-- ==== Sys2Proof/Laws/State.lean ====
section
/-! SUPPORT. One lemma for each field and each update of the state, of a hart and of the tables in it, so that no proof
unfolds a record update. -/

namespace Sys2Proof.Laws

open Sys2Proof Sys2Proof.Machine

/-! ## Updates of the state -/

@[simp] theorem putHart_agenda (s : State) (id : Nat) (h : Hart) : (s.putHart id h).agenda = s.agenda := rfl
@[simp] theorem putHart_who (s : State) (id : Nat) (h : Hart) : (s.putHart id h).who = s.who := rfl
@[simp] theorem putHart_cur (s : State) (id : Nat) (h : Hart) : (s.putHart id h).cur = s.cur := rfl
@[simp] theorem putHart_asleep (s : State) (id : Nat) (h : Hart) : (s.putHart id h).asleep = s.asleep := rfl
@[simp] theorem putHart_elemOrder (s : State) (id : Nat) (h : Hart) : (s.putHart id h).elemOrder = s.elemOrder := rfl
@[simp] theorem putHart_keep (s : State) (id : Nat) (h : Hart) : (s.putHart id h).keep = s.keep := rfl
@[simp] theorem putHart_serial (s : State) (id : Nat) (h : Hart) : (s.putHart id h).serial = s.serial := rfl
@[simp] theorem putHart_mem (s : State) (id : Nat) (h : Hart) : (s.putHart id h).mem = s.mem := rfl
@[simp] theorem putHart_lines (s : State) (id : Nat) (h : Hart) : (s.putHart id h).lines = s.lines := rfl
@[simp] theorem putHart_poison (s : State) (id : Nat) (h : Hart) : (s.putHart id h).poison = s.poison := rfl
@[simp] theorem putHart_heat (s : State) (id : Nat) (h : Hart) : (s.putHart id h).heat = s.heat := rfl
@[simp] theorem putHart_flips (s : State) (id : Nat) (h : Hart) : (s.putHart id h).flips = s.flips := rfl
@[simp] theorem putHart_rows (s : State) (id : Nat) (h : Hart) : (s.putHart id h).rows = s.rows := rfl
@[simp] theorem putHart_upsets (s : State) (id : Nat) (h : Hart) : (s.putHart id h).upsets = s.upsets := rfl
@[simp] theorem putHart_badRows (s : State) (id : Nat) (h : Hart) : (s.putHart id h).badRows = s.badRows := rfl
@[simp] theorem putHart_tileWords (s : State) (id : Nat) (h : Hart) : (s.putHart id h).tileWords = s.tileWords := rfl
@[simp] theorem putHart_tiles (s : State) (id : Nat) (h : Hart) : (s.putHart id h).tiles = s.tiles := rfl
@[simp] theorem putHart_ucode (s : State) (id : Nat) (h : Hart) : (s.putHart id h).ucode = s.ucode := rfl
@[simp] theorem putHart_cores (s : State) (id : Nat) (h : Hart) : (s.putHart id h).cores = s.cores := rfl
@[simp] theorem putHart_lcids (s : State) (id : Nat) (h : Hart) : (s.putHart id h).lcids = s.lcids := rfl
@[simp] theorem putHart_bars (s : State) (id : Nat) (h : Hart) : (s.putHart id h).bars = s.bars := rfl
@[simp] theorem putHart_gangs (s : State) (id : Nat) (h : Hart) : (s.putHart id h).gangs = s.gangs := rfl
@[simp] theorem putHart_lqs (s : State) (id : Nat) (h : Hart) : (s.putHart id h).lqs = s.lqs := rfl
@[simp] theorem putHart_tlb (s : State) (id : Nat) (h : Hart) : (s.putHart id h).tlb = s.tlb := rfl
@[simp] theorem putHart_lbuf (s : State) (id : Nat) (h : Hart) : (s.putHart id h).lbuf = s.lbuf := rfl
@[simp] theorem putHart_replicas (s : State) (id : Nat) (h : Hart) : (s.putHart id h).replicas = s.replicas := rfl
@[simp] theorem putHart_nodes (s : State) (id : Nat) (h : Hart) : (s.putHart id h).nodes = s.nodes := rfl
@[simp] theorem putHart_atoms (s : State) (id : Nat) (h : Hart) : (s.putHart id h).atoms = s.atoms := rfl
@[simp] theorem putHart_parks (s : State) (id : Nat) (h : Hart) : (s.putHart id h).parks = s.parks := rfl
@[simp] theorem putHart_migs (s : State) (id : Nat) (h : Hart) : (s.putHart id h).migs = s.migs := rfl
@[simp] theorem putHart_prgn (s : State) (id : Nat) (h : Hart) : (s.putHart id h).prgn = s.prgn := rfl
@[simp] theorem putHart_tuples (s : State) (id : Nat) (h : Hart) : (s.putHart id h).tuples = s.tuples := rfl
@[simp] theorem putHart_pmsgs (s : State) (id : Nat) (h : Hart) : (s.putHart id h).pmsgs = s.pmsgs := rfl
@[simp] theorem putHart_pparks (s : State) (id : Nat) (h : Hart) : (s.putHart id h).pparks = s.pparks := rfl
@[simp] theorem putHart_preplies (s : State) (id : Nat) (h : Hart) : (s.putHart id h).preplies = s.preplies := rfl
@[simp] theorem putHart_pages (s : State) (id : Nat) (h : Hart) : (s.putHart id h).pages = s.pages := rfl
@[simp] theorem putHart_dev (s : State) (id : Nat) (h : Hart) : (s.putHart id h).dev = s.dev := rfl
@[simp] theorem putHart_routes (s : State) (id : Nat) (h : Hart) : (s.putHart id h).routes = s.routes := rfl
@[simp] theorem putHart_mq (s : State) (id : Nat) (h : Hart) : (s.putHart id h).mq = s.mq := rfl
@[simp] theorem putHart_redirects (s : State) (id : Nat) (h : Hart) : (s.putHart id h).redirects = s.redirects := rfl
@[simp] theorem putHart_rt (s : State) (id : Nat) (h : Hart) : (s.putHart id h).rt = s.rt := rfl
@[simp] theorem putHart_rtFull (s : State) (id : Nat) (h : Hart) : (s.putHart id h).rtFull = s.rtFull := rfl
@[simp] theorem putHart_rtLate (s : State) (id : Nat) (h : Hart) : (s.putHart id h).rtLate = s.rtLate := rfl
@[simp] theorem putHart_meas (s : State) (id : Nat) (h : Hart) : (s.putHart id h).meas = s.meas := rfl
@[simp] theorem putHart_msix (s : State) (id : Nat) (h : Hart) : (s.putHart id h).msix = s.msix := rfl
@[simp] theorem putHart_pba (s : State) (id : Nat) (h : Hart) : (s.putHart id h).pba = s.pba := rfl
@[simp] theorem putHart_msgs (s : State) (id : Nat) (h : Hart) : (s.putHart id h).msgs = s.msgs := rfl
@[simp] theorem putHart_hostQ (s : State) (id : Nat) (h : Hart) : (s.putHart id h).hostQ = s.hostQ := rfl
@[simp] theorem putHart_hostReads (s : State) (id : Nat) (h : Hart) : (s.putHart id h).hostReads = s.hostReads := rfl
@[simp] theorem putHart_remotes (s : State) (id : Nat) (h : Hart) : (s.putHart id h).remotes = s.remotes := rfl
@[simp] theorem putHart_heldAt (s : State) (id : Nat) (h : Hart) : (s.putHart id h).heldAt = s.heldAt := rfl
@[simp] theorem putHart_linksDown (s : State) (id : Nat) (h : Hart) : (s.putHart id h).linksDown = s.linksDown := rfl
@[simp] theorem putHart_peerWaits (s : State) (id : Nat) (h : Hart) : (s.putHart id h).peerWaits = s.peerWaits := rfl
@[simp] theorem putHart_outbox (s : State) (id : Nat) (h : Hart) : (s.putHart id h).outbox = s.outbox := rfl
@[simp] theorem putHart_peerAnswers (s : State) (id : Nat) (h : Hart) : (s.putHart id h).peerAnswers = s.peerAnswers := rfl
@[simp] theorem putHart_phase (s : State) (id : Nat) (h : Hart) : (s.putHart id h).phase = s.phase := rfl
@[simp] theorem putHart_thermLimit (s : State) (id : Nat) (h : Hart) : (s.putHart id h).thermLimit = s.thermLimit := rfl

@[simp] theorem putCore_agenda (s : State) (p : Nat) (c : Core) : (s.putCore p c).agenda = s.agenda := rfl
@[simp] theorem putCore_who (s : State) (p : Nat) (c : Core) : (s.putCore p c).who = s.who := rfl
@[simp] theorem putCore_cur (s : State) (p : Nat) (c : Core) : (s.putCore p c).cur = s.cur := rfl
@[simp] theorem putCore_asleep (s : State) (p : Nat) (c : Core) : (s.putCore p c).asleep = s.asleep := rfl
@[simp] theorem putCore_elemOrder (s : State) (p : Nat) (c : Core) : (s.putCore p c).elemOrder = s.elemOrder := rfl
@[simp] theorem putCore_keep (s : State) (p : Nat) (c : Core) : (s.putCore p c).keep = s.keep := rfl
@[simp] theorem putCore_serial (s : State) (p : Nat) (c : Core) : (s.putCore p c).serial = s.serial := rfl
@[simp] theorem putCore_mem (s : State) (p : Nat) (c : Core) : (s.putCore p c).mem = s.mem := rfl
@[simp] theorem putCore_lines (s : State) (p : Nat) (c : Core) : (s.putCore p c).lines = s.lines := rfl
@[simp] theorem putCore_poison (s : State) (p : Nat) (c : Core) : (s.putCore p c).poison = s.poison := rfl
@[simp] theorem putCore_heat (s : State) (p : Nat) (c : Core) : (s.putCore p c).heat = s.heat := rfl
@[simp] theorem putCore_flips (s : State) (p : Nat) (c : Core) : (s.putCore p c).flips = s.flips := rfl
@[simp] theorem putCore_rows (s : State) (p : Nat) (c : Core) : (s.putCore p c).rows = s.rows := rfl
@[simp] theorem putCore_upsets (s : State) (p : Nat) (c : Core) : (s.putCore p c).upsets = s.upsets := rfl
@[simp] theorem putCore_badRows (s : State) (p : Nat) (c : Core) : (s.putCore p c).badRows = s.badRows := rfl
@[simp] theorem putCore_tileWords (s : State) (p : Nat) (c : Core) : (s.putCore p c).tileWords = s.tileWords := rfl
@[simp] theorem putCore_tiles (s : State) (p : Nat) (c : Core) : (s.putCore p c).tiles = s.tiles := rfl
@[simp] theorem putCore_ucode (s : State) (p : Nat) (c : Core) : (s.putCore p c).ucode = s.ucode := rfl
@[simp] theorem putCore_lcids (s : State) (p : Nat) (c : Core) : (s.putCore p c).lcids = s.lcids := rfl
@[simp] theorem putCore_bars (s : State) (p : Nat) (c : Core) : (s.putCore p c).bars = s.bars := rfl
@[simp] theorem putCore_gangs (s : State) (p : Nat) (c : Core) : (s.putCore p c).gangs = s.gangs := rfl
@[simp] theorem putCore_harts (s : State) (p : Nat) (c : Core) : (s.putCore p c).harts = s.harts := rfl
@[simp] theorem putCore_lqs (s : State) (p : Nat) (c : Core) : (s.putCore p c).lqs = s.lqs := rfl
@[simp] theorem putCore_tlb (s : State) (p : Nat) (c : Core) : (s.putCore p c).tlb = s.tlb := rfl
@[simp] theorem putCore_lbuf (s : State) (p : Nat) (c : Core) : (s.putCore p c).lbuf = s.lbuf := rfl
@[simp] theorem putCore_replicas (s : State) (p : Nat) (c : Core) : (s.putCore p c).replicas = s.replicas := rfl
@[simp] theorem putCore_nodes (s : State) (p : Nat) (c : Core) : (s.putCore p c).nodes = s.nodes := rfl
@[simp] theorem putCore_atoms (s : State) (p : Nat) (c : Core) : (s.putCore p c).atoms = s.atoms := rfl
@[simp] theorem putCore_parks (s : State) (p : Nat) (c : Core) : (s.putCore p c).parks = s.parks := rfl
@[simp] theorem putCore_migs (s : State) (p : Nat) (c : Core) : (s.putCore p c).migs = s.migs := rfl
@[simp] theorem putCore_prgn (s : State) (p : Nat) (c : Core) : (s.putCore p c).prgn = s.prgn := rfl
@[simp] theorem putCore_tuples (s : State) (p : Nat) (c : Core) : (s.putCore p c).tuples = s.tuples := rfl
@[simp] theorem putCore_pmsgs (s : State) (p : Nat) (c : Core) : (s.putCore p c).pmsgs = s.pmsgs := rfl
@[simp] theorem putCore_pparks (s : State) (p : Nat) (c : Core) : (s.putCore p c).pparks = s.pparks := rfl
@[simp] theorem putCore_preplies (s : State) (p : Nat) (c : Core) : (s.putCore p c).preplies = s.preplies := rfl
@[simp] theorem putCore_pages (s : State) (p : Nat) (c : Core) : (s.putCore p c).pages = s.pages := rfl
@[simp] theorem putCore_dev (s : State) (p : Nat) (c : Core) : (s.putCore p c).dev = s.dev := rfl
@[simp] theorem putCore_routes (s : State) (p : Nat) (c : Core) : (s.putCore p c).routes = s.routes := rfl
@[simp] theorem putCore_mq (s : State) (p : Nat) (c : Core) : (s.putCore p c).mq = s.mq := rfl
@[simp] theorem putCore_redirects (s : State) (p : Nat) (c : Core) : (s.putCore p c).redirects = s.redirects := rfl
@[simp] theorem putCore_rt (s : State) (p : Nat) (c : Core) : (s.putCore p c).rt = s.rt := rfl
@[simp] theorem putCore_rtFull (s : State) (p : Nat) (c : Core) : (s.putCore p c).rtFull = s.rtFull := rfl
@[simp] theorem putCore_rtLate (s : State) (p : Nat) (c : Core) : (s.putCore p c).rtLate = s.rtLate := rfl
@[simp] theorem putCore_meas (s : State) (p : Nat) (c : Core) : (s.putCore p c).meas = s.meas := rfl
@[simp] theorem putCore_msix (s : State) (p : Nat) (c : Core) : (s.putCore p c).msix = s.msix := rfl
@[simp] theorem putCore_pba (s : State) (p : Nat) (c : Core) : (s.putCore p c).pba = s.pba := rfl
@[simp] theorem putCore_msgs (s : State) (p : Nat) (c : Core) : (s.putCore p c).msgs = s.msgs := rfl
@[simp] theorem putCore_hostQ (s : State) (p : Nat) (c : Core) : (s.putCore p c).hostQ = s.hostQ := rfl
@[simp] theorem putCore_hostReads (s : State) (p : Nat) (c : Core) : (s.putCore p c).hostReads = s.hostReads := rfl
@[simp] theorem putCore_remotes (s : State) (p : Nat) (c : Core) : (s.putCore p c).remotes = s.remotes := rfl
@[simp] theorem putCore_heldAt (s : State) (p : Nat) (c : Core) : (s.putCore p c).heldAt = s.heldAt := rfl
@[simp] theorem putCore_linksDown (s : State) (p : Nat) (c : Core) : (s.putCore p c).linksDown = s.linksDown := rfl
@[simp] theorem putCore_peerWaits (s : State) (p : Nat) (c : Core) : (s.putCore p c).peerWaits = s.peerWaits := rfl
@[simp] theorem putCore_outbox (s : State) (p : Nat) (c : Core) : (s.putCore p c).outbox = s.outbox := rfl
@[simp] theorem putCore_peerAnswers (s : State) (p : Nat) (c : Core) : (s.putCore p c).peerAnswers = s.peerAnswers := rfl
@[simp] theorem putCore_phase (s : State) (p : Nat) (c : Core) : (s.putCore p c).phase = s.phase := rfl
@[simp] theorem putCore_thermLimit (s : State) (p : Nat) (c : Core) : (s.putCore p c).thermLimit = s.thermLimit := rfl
::::::::
§ AIM OF THE TASK: Reproduce, character for character, only the lines of the preceding data that start at the line with "h).thermLimit = s.thermLimit := rfl" and end at the line with "c).agenda = s.agenda := rfl", both included.

§ REPLY TO THE TASK:
@[simp] theorem putHart_thermLimit (s : State) (id : Nat) (h : Hart) : (s.putHart id h).thermLimit = s.thermLimit := rfl

@[simp] theorem putCore_agenda (s : State) (p : Nat) (c : Core) : (s.putCore p c).agenda = s.agenda := rfl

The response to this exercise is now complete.